# Symmetrize

In this notebook, we will use the _symmetrize_ function to create bi-directional edges in an undirected graph

Notebook Credits
* Original Authors: Bradley Rees and James Wyles
* Created:   08/13/2019
* Updated:   10/28/2019

RAPIDS Versions: 0.10.0    

Test Hardware

* GV100 32G, CUDA 10.0


## Introduction
In many cases, an Undirected graph is saved as a single edge between vertex pairs.  That saves a lot of space in the data file.  However, in order to process that data in cuGraph, there needs to be an edge in each direction for undirected.  Converting from a single edge to two edges, one in each direction, is called symmetrization.  
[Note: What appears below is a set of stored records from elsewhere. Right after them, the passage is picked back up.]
/-- The byte at an address, bank × 256 KiB + offset: a bank that left OFF was cleared to zeros first (R375). -/
def State.memByte (s : State) (a : Nat) : Byte := SMap.get (fun _ => 0) s.mem a

/-- Write one byte. -/
def State.memSet (s : State) (a : Nat) (b : Byte) : State := { s with mem := SMap.set (fun _ => 0) s.mem a b }

/-- Read `n` bytes. -/
def State.memRead (s : State) (a n : Nat) : List Byte := (List.range n).map (fun i => s.memByte (a + i))

/-- Write the bytes of a list whose lane bit is set in `mask`. -/
def State.memWrite (s : State) (a mask : Nat) (bs : List Byte) : State :=
  (List.range bs.length).foldl (fun s i => if mask.testBit i then s.memSet (a + i) (bs.getD i 0) else s) s

/-- Clear a bank (R375). -/
def State.bankClear (s : State) (b : Nat) : State := { s with mem := SMap.clearRange s.mem (bankBytes * b) bankBytes }

/-! ### Writes of windows (R379) -/

/-- Set an error bit when its condition holds. -/
def State.errIf (s : State) (f : Fld) (c : Bool) : State := if c then s.sf f 1 else s

/-- A write of CWn_CFG (R379); every condition that refuses it sets its bit. -/
def State.wrCwCfg (s : State) (n : Nat) (v : Word) : State :=
  let f := v.toNat % 64
  let c := v.toNat / 256 % 128
  let en := v.toNat.testBit 31
  let owners := (List.range c).map (fun i => s.gf (BANK_OWNER_OWNER (f + i)))
  let busy := s.cwInUse n
  let bad := en && (decide (64 < f + c) || owners.any (fun o => o != owners.headD 0))
  let s := s.errIf BANK_ERR_CW_BUSY busy |>.errIf BANK_ERR_CW_INVALID bad
  if busy || bad then s else s.sfs [(CW_CFG_FIRST n, f), (CW_CFG_COUNT n, c), (CW_CFG_EN n, b2n en)]

/-- A write of CWn_CFG. -/
def execWindowConfigWrite (n : Fin 16) (value : Word) (s : State) : Host.Outcome State Fault Refusal :=
  .next (if s.serving then s.wrCwCfg n value else s)

/-! ### Handover and power (R373 to R377) -/

/-- Table 16-2: a bank may leave this owner. -/
def State.mayLeave (s : State) (o : Nat) : Bool :=
  match o with
  | 0 => !s.gb STAT_CTRL_EN
  | 1 => decide (s.gf CAP_STAT_STATE = 0)
  | 2 => s.specIdle
  | _ => true

/-- Table 16-2: a bank may join this owner. -/
def State.mayJoin (s : State) (o : Nat) : Bool := o != 0 || !s.gb STAT_CTRL_EN

/-- Waiting requests for a bank are answered as misses (R373 step 1); the background test's is not. -/
def State.missHeads (s : State) (b : Nat) : State :=
  { s with fab := { s.fab with
      heads := Vector.ofFn (fun m => match s.fab.heads[m] with
        | some r => if r.tgt = b ∧ m.val ≠ 11 then none else some r
        | none => none)
      resv := s.fab.resv.filter (fun r => r.1 != b || r.2 == 11) } }

/-- A region under test of the bank is restored untested (R373 step 3, R384). -/
def State.mtestDefer (s : State) (b : Nat) : State :=
  if s.mtest.active && s.mtest.bank == b then
    ({ s with mtest := { s.mtest with active := false } }).incSat MTEST_DEFER_COUNT 1
  else s

/-- Steps 1 to 3 of R373 for a bank, with the change noted. -/
def State.bankBegin (s : State) (p : BankPend) : State :=
  ({ s.missHeads p.bank with bankPend := s.bankPend ++ [p] }).mtestDefer p.bank

/-- The error bits of a request to change a bank; whether one of their conditions holds. -/
def State.bankErrs (s : State) (pend code busy use : Bool) : Bool × State :=
  (pend || code || busy || use,
    (((s.errIf BANK_ERR_PENDING pend).errIf BANK_ERR_BADCODE code).errIf BANK_ERR_CW_BUSY busy).errIf BANK_ERR_INUSE use)

/-- One bank of a BANK_OWNER write (R371, R373, R374, R376, R379): a field of a pending bank sets PENDING whatever it holds; every
condition that refuses a change sets its bit. -/
def State.ownerReq (s : State) (b new : Nat) (clr : Bool) : State :=
  let old := s.gf (BANK_OWNER_OWNER b)
  let change := new != old
  let (refused, s) := s.bankErrs (s.bankPending b) (decide (5 < new)) (change && s.bankInWindow b) (change && !(s.mayLeave old && s.mayJoin new))
  if refused || !change then s else s.bankBegin (.owner b new (clr || decide (new = 0)))

/-- A write of BANK_OWNERk. -/
def State.wrBankOwner (s : State) (k : Nat) (v : Word) : State :=
  (List.range 8).foldl (fun s j => s.ownerReq (8 * k + j) (v.toNat / 16 ^ j % 8) (v.toNat.testBit (4 * j + 3))) s

/-- One bank of a BANK_PWR write (R376, R377, R379), as a BANK_OWNER write. -/
def State.powerReq (s : State) (b new : Nat) : State :=
  let old := s.gf (BANK_PWR_STATE b)
  let change := new != old
  let (refused, s) := s.bankErrs (s.bankPending b) (decide (new = 3)) (change && s.bankInWindow b)
    (change && decide (old = 0) && !s.mayLeave (s.gf (BANK_OWNER_OWNER b)))
  if refused || !change then s else s.bankBegin (.power b new)

/-- A write of BANK_PWRk. -/
def State.wrBankPwr (s : State) (k : Nat) (v : Word) : State :=
  (List.range 16).foldl (fun s j => s.powerReq (16 * k + j) (v.toNat / 4 ^ j % 4)) s

/-- Perform one entry of the aux port's write buffer (R370, R388). -/
def State.abpPerform (s : State) (e : AbpEntry) : State :=
  let s := s.memWrite (32 * e.word) e.mask e.data
  if s.abp.rbuf = some e.word then { s with abp := { s.abp with rbuf := none } } else s

/-- Perform every entry of the write buffer in order. -/
def State.abpFlush (s : State) : State :=
  s.abp.wbuf.foldl State.abpPerform { s with abp := { s.abp with wbuf := [] } }

/-- A BANK_OWNER write. -/
def execBankHandover (k : Fin 8) (value : Word) (s : State) : Host.Outcome State Fault Refusal :=
  .next (if s.serving then s.wrBankOwner k value else s)

/-- The handover of bank b takes effect (R373): accepted aux writes performed, cleared if asked, the new owner in force,
and the map of STAT rebuilt (R374). -/
def execBankHandoverComplete (b : Fin 64) (s : State) : Host.Outcome State Fault Refusal :=
  match s.bankPend.find? (fun p => p.bank == b.val) with
  | some (.owner _ new clr) =>
    let s := s.abpFlush
    let old := s.statMap
    let s := if clr then s.bankClear b else s
    let s := ({ s with bankPend := s.bankPend.filter (fun p => p.bank != b.val) }).sf (BANK_OWNER_OWNER b) new
    .next (s.statRemap old)
  | _ => .next s

/-- A BANK_PWR write. -/
def execBankPowerChange (k : Fin 4) (value : Word) (s : State) : Host.Outcome State Fault Refusal :=
  .next (if s.serving then s.wrBankPwr k value else s)

/-- Bank b reaches its new power state (R377): OFF loses its contents; leaving OFF clears it. -/
def execBankPowerChangeComplete (b : Fin 64) (s : State) : Host.Outcome State Fault Refusal :=
  match s.bankPend.find? (fun p => p.bank == b.val) with
  | some (.power _ new) =>
    let s := s.abpFlush
    let old := s.statMap
    let s := if new = 2 || s.gf (BANK_PWR_STATE b) = 2 then s.bankClear b else s
    let s := ({ s with bankPend := s.bankPend.filter (fun p => p.bank != b.val) }).sf (BANK_PWR_STATE b) new
    .next (s.statRemap old)
  | _ => .next s

/-! ### Fencing at run time (R385, R495) -/

/-- Mark a unit fenced at run time: the FENCE bit, RUNCOUNT and INT_STAT.FENCE (R495). -/
def State.fenceBit (s : State) (f : Fld) (i : Nat) : State := ((s.smbit f i true).incSat FENCE_MISC_RUNCOUNT 1).raise 6

/-- The LOG UNIT_LOST record: unit type, unit, SI, histogram numbers (R323). -/
def State.unitLost (s : State) (ty unit si : Nat) (hist : List Nat) : State :=
  s.log 0x0A 0 (leBytes 1 ty ++ leBytes 1 unit ++ zeros 2 ++ leBytes 8 si ++ leBytes 4 hist.length ++ hist.flatMap (leBytes 2))

/-- The aux window loses a member: the port is disabled (R380). -/
def State.abpBankLost (s : State) (b : Nat) : State :=
  if (List.range 16).any (fun n => s.cwInUseAbp n && (s.cwRange n).contains b) then
    ((s.sf ABP_CFG_EN 0).sf ABP_ERR_WINLOST 1).raise 8
  else s

/-- Fence bank b (R385): the effects by owner (R240, R380, R385), then the UNIT_LOST record. -/
def State.fenceBank (s : State) (b : Nat) : State :=
  let o := s.gf (BANK_OWNER_OWNER b)
  let lostWin := s.abpBankLost b
  let s := if b < 32 then lostWin.fenceBit FENCE_BANK_LO_BANK b else lostWin.fenceBit FENCE_BANK_HI_BANK (b - 32)
  let (h, s) := if o = 0 then s.statBankLost b else ([], s)
  let s := if o = 1 then s.capBankLost b else s
  let s := if o = 2 then (s.specBankLost b).supSync s.supraOn else s
  s.unitLost 2 b 0 h

/-! ### The background test (R381 to R385) -/

/-- The test skips a bank that is not ON, fenced, or in a change (R381). -/
def State.mtestSkips (s : State) (b : Nat) : Bool := !s.bankOn b || s.bankPending b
To symmerize an edge list (COO data) use:<br>

**cugraph.symmetrize(source, destination, value)**
* __source__: cudf.Series
* __destination__: cudf.Series
* __value__: cudf.Series


Returns:
* __triplet__: three variables are returned:
    * __source__: cudf.Series
    * __destination__: cudf.Series
    * __value__: cudf.Series


### Test Data
We will be using an undirected unsymmetrized version of the Zachary Karate club dataset.  The result of symmetrization shopuld be a dataset equal to to the version used in the PageRank notebook.

*W. W. Zachary, An information flow model for conflict and fission in small groups, Journal of
Anthropological Research 33, 452-473 (1977).*


![Karate Club](../img/zachary_black_lines.png)


In [1]:
# Import needed libraries
import cugraph
import cudf

In [2]:
# Read the unsymmetrized data  
unsym_data ='../data/karate_undirected.csv'
gdf = cudf.read_csv(unsym_data, names=["src", "dst"], delimiter='\t', dtype=["int32", "int32"] )

In [3]:
# load the full symmetrized dataset for comparison
datafile='../data/karate-data.csv'
test_gdf = cudf.read_csv(datafile, names=["src", "dst"], delimiter='\t', dtype=["int32", "int32"] )

In [4]:
print("Unsymmetrized Graph")
print("\tNumber of Vertices: " + str(len(gdf)))
print("Baseline Graph")
print("\tNumber of Vertices: " + str(len(test_gdf)))

Unsymmetrized Graph
	Number of Vertices: 78
Symmetrized Graph
	Number of Vertices: 156


_Since the unsymmetrized graph only has one edge between vertices, that underlying code treats that as a directed graph_

In [5]:
G = cugraph.Graph()
G.add_edge_list(gdf["src"], gdf["dst"])
gdf_page = cugraph.pagerank(G)

In [6]:
# best PR score is
m = gdf_page['pagerank'].max()
df = gdf_page.query('pagerank == @m')
df

Unnamed: 0,vertex,pagerank
34,34,0.255203


### Now Symmetrize the dataset

In [8]:
df = cugraph.symmetrize_df(gdf, 'src', 'dst')

In [9]:
print("Unsymmetrized Graph")
print("\tNumber of Vertices: " + str(len(gdf)))
print("Symmetrized Graph")
print("\tNumber of Vertices: " + str(len(df)))
print("Baseline Graph")
print("\tNumber of Vertices: " + str(len(test_gdf)))

Unsymmetrized Graph
	Number of Vertices: 78
Symmetrized Graph
	Number of Vertices: 156
Baseline Graph
	Number of Vertices: 156